Desde hace varios años, ronda sobre mi cabeza la idea de montar para el mundo del flamenco una compañía en donde plasmar una vivencia personal, con un grupo de amigos y amigas que aconteció en Sevilla hace ya unos años, concretamente el 11 de julio de 1997, el mismo día que ETA secuestró a Miguel Ángel Blanco y que posteriormente, fue asesinado a sangre fría.

Estas vivencias quiero que queden como algo natural de un flamenco natural y vivido de una forma natural en donde no había ni tapaderas ni cartón, todo salió de forma esporádica y sin planear. cosas que la vida pone por delante y que solo ocurren una vez, cosas únicas.

No son ni mejores ni peores que otras vivencias, son diferentes.

Fue tan grande ese pequeño momento, que creo que hoy en día aún tiene mucho más valor.
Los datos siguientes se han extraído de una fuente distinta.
-- ==== Sys2Proof/Machine/Events.lean ====
section
/-! DEFINITION. Events (R380, R414), the health monitor (R378, R379), partners (R381 to R383). -/

namespace Sys2Proof.Machine

/-! ## Events -/

/-- What the module's own accesses for a tenant carry. -/
def tenantCtx (t : Fin 16) : Ctx := ⟨.tenant t, none, none, none, none⟩

/-- The open queue pair of a tenant with a number. -/
def State.qpOf (s : State) (t : Fin 16) (n : Nat) : Option Qp :=
  s.eth.qps.find? (fun q => decide (q.t = t) && decide (q.qpn = n) && !q.err)

/-- Replacing a queue pair. -/
def State.putQp (s : State) (q : Qp) : State :=
  { s with eth := { s.eth with qps := s.eth.qps.map (fun x => if x.qpn = q.qpn then q else x) } }

/-! ## Ethernet packets (R395 to R397, R408) -/

/-- The encapsulation header (R396): KIND, SACK, PROT, CONN, SEQ. -/
def encapHeader (kind : Nat) (sack prot : Bool) (conn seq : Nat) : List Byte :=
  [BitVec.ofNat 8 (1 + 16 * kind), BitVec.ofNat 8 (b2n sack + 2 * b2n prot)] ++ beBytes 3 conn ++ List.replicate 3 0 ++ beBytes 8 seq

/-- What follows the header, sealed under a key and a SEQ: ciphertext and tag (R397). -/
def Keys.sealed (k : Keys) (seq : Nat) (hdr plain : List Byte) : List Byte × List Byte :=
  let nonce := k.salt ++ beBytes 8 seq
  (Config.gcmSeal k.key nonce hdr plain, Config.gcmTag k.key nonce hdr plain)

/-- Sending a packet on its port (R419). -/
def State.sendEth (s : State) (p : EthPacket) : State := (s.bump Fd.ethTxFrames p.port).send (.eth p)

/-- The ECN codepoint ECT(0) (R408). -/
def ect0 : Nat := 2

/-- Segments of a message: at most 4,096 bytes each, the first 8 of them MSG, SEG, NSEG, a reserved byte and the length (R400). -/
def segments (n : Nat) : Nat := max 1 (ceilDiv n 4088)

/-- The bytes of a segment. -/
def segmentBytes (msg : Nat) (bs : List Byte) (i : Nat) : List Byte :=
  beBytes 1 msg ++ beBytes 1 i ++ beBytes 1 (segments bs.length) ++ [0] ++ beBytes 4 bs.length ++ sliceB bs (4088 * i) (min 4088 (bs.length - 4088 * i))

/-- Sending a message in segments to a host, its packets counted from a SEQ (R396, R400): sealed where there are keys. -/
def State.sendSegments (s : State) (port : Nat) (ip : BitVec 128) (udp : BitVec 16) (kind : Nat) (keys : Option Keys) (seq msg : Nat)
    (bs : List Byte) : State :=
  (List.range (segments bs.length)).foldl (fun z i =>
    let seg := segmentBytes msg bs i
    let hdr := encapHeader kind false keys.isSome 0 (seq + i)
    let body := match keys with
      | some k => k.sealed (seq + i) hdr seg
      | none => (seg, [])
    z.sendEth ⟨port, ip, udp, ect0, hdr, .segment seg, body.1, body.2⟩) s

/-- Whether a message carries a SACK block (R407). -/
def EthMsg.isAck : EthMsg → Bool
  | .ack _ _ _ _ => true
  | _ => false

/-- Sending on a queue pair, a packet each (R397): one whose SEQ would pass 2^48 puts the queue pair into the error state. -/
def State.qpSend (s : State) (q : Qp) : List EthMsg → State
  | [] => s.putQp q
  | m :: ms =>
    if 2 ^ 48 < q.txSeq then (s.putQp q).errQps (fun x => decide (x.qpn = q.qpn))
    else
      let hdr := encapHeader 0 (q.sack && m.isAck) false q.hostQpn q.txSeq
      let body := q.keyOut.sealed q.txSeq hdr (Config.roceBytes q.hostQpn m)
      State.qpSend (s.sendEth ⟨q.port, q.hostIp, q.hostUdp, ect0, hdr, m, body.1, body.2⟩) { q with txSeq := q.txSeq + 1 } ms

/-- The notice of an event to the host (R414). -/
def State.notice (s : State) (t : Fin 16) (seq : Nat) (record : List Byte) : State :=
  if !s.flag Fd.ethNotifyEnable 0 t.val then s
  else
    match s.qpOf t (s.fld Fd.ethNotifyQpn 0 t.val) with
    | none => s.bump Fd.ethNotifyDropCnt
    | some q =>
      let va := (s.fld Fd.ethNotifyVa 0 t.val + 16 * (seq % 2 ^ s.fld Fd.moduleEvtRingLog2 0 t.val)) % 2 ^ 64
      let r : TxReq := ⟨q.nextPsn, 0, va, s.fld Fd.ethNotifyRkey 0 t.val, seq, record⟩
      s.qpSend { q with nextPsn := (q.nextPsn + 1) % 2 ^ 24, unacked := q.unacked ++ [r] } [.notice r.psn va r.rkey seq record]

/-- The record of an event (R380). -/
def State.eventRecord (s : State) (code : Code) (level seq : Nat) : List Byte :=
  leBytes 2 code.toNat ++ leBytes 1 level ++ leBytes 1 0 ++ leBytes 4 seq ++ leBytes 8 (s.fld (Fd.cycles .clerk))

/-- Where the record of an event goes (R380, R394). -/
def State.eventPlace (s : State) (t : Fin 16) : Nat :=
  (s.fld Fd.moduleEvtRingBase 0 t.val / 16 * 16 + 16 * (s.fld Fd.moduleEvtRingHead 0 t.val % 2 ^ s.fld Fd.moduleEvtRingLog2 0 t.val)) % scacheSize

/-- Delivering an event to a tenant whose ring is enabled (R380): the record, HEAD, the tally word, the notice. -/
def State.raiseEvent (s : State) (t : Fin 16) (code : Code) (level : Nat) : State :=
  if !s.flag Fd.moduleEvtTallyEnable 0 t.val then s
  else
    let seq := s.fld Fd.moduleEvtRingHead 0 t.val
    let rec_ := s.eventRecord code level seq
    let s1 := (s.scacheAccess (tenantCtx t) (s.eventPlace t) (some rec_) 16).st
    let s2 := s1.inc Fd.moduleEvtRingHead 0 t.val
    let o := s2.fld Fd.moduleEvtTallyOffset 0 t.val / 4 * 4 % scacheSize
    let s3 := if s2.ownsSlice (.tenant t) (sliceOf o) then (s2.addWord o 1).2 else s2.bump Fd.poolOwnerFaultCnt
    s3.notice t seq rec_

/-! ## The health monitor -/

/-- min(15, floor(log₂(n + 1))). -/
def logScore (n : Nat) : Nat := min 15 (Nat.log2 (n + 1))

/-- Adding up a counter over the blocks of its kind. -/
def State.sumOver (s : State) (f : Field) (n : Nat) : Nat := (List.range n).foldl (fun a b => a + s.fld f b) 0

/-- The counters that the monitor follows: stacks, SRAM, retrains, uncorrectable codewords. -/
def State.riskCounts (s : State) : List Nat :=
  [s.sumOver Fd.stackOuterCeCnt 12 + s.sumOver Fd.stackErasureCnt 12, s.sumOver Fd.cellSramCeCnt 256 + s.fld Fd.scacheSramCeCnt,
    s.sumOver Fd.scecyRetrainCnt 24, s.sumOver Fd.scecyFecUeCnt 24]

/-- Lost pins of a stack in regions in service. -/
def State.pinsLost (s : State) (m : Nat) : Nat :=
  (List.range 128).foldl (fun a c => if s.bitOf Fd.stackStateInService m 0 (c / 16) then a + (s.lostPins m c).length else a) 0

/-- RETIRING regions of a stack. -/
def State.retiringCount (s : State) (m : Nat) : Nat := (List.range 8).countP (fun r => s.bitOf Fd.stackStateRetiring m 0 r)

/-- The score of a sensor. -/
def State.tempScore (s : State) (i : Nat) : Nat :=
  let cur := s.fld Fd.moduleTempCur 0 i
  let warn := s.fld Fd.moduleTempWarn 0 i
  let trip := s.fld Fd.moduleTempTrip 0 i
  if cur ≤ warn then 0 else if trip ≤ warn then 15 else min 15 (15 * (cur - warn) / (trip - warn))

/-- The score of the hold-up bank. -/
def State.holdScore (s : State) : Nat :=
  let c := s.fld Fd.moduleHoldupCharge
  if s.flag Fd.moduleHoldupFailed || decide (c < 80) then 15 else if 100 ≤ c then 0 else 8

/-- The seven scores (R378), from the rises of the counters. -/
def State.scores (s : State) (rise : Nat → Nat) : List Nat :=
  [logScore (rise 0),
    min 15 ((List.range 12).foldl (fun a m => a + 4 * s.pinsLost m + 8 * s.retiringCount m) 0),
    if s.clk.sramUe then 15 else logScore (rise 1),
    min 15 (4 * rise 2 + Nat.log2 (rise 3 + 1)),
    (List.range 39).foldl (fun a i => max a (s.tempScore i)) 0,
    s.holdScore,
    if s.flag Fd.moduleFeedAlarm then 15 else 0]

/-- The weighted level of seven scores under the weights of RISK_WEIGHT (R378). -/
def riskLevel (w : Nat) (scores : List Nat) : Nat :=
  min 15 (((List.range scores.length).zip scores).foldl (fun a x => a + bitsOf w (4 * x.1 + 3) (4 * x.1) * x.2) 0 / 8)

/-- The seven scores packed into SCORES. -/
def packScores (scores : List Nat) : Nat := ((List.range scores.length).zip scores).foldl (fun a x => a + x.2 % 16 * 2 ^ (4 * x.1)) 0

/-- RISK_EVENT and ARMED (R379). -/
def State.riskCross (s : State) (level : Nat) : State :=
  let th := s.fld Fd.moduleRiskThresh
  if th ≤ level ∧ s.flag Fd.moduleRiskArmed then
    (List.finRange 16).foldl (fun z t => z.raiseEvent t cRiskEvent level) (s.setFld Fd.moduleRiskArmed 0 0 0)
  else if level + s.fld Fd.moduleRiskHyst < th then s.setFld Fd.moduleRiskArmed 0 0 1
  else s

/-- RISK_PERIOD: the health monitor scores its inputs and forms the risk level (R378, R379). -/
def execRiskPeriod (s : State) : Res :=
  let now := s.riskCounts
  let sc := s.scores (fun i => now.getD i 0 - s.clk.risk.getD i 0)
  let level := riskLevel (s.fld Fd.moduleRiskWeight) sc
  let s1 := { s with clk := { s.clk with risk := now, sramUe := false } }
  let s2 := ((s1.setFld Fd.moduleRiskLevel 0 0 level).setFld Fd.moduleRiskScores 0 0 (packScores sc)).inc Fd.moduleRiskPeriods
  .next (s2.riskCross level)

/-! ## Partners -/

/-- The partner's answer (R382). -/
def State.paired (s : State) (t : Fin 16) (feed : Nat) : State :=
  if !s.clk.pairing.contains t then s
  else
    let own := s.fld Fd.moduleFeedFeedId
    let co := decide (own = feed) || decide (own = 0) || decide (feed = 0)
    let s1 := { s with clk := { s.clk with pairing := s.clk.pairing.filter (fun x => decide (x ≠ t)) } }
    let s2 := ((s1.setFld Fd.modulePartnerPaired 0 t.val 1).setFld Fd.modulePartnerPartnerFeed 0 t.val feed).setFld
      Fd.modulePartnerCoFed 0 t.val (b2n co)
    if co then s2.raiseEvent t cCoFedPartner 0 else s2

/-- PAIR_ANSWER: the partner's answer arrives (R382). -/
def execPairAnswer (t : Fin 16) (feed : BitVec 16) (s : State) : Res := .next (s.paired t feed.toNat)

/-- PAIR_TIMEOUT: no answer came within RESP_TIMEOUT (R382). -/
def execPairTimeout (t : Fin 16) (s : State) : Res :=
  .next (if s.clk.pairing.contains t then
    { s.setFld Fd.modulePartnerPairFail 0 t.val 1 with
      clk := { s.clk with pairing := s.clk.pairing.filter (fun x => decide (x ≠ t)) } }
  else s)

end Sys2Proof.Machine
end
Quizás cuando estábamos allí no nos dimos cuenta de lo que aquello significaba.

A medida que pasa el tiempo y estás viendo la evolución del flamenco, en todos los aspectos, desde los espectáculos programados de cante y baile, escenografías montadas, incorporación de nuevos instrumentos mezcolanzas con otras culturas musicales, o incluso, la desaparición de algunos artistas, unos de mucho nombre, otros no dé tanto, pero que al final, todos estamos dentro de un barco llamado Flamenco.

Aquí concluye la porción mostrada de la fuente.